§ EXERCISE OBJECTIVE
Some lines in the listing hold the word "nothing". Return each of them.

*** Opening of MATERIAL PROVIDED ***

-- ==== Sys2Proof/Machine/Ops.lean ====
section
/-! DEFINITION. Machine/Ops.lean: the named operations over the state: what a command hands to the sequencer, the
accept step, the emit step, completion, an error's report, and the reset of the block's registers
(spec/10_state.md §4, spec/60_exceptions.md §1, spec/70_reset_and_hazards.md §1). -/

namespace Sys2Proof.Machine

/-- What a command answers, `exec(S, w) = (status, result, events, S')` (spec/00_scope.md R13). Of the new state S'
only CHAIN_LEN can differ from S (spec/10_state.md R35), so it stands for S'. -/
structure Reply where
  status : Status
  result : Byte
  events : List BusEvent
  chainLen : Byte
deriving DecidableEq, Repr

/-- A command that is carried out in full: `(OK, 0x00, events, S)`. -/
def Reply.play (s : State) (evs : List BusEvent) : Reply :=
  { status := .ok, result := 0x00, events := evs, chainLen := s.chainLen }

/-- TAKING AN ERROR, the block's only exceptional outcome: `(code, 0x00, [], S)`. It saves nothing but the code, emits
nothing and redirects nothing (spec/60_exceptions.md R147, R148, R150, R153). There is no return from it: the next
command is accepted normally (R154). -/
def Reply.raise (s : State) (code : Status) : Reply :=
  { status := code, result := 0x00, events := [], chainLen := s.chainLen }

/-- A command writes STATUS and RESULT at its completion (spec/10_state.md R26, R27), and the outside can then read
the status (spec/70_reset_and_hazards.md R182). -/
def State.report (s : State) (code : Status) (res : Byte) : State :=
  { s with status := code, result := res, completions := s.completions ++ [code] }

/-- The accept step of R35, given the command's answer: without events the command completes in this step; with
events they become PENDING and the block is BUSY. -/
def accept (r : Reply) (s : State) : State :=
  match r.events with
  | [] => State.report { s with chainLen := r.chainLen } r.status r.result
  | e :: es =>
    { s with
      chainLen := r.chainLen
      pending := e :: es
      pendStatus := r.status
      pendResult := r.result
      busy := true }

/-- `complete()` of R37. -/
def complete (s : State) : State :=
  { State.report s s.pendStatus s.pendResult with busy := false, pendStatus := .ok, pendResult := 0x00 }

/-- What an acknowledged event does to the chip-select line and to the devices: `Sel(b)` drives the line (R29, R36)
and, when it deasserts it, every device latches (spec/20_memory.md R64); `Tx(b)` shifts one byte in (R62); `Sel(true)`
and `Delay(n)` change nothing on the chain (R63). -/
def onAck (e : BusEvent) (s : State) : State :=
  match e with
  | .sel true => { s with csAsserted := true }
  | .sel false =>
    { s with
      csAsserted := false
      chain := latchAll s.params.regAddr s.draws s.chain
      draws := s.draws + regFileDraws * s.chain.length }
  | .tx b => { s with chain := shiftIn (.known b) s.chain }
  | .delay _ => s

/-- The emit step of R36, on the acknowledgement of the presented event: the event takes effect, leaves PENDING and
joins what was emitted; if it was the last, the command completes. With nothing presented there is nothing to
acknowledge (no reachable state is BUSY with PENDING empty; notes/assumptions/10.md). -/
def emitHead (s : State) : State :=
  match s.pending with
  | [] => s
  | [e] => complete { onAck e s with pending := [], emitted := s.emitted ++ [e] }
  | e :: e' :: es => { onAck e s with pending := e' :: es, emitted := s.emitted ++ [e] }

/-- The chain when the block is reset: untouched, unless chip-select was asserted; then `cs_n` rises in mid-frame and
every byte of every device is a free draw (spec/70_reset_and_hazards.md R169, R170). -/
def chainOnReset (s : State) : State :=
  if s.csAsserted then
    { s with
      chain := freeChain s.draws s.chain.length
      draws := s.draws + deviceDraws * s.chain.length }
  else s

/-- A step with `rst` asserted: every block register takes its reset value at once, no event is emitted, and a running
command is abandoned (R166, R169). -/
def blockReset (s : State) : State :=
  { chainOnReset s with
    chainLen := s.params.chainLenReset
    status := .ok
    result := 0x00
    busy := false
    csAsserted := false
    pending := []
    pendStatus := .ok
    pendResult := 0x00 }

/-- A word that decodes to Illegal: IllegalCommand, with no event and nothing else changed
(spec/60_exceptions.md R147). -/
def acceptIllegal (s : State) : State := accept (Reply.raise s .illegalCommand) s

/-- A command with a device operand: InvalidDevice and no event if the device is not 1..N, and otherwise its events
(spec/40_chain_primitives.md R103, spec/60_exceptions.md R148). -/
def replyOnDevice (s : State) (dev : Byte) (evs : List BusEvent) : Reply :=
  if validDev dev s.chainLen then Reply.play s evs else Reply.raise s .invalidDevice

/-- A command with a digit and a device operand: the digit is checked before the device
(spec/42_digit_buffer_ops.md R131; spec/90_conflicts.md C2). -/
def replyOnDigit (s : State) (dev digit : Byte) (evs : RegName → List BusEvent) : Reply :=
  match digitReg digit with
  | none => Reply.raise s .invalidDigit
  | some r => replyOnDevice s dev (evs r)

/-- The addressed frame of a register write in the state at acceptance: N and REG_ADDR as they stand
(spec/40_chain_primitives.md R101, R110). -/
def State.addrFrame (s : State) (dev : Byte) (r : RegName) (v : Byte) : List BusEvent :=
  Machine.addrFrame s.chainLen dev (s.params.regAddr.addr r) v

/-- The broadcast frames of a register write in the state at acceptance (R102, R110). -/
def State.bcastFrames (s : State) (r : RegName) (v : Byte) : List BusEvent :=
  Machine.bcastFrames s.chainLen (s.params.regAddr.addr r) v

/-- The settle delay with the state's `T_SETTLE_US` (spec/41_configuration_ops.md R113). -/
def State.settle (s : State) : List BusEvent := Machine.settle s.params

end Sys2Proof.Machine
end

*** Close of MATERIAL PROVIDED ***

§ WRITTEN SOLUTION
/-- TAKING AN ERROR, the block's only exceptional outcome: `(code, 0x00, [], S)`. It saves nothing but the code, emits
nothing and redirects nothing (spec/60_exceptions.md R147, R148, R150, R153). There is no return from it: the next
and `Delay(n)` change nothing on the chain (R63). -/
joins what was emitted; if it was the last, the command completes. With nothing presented there is nothing to
/-- A word that decodes to Illegal: IllegalCommand, with no event and nothing else changed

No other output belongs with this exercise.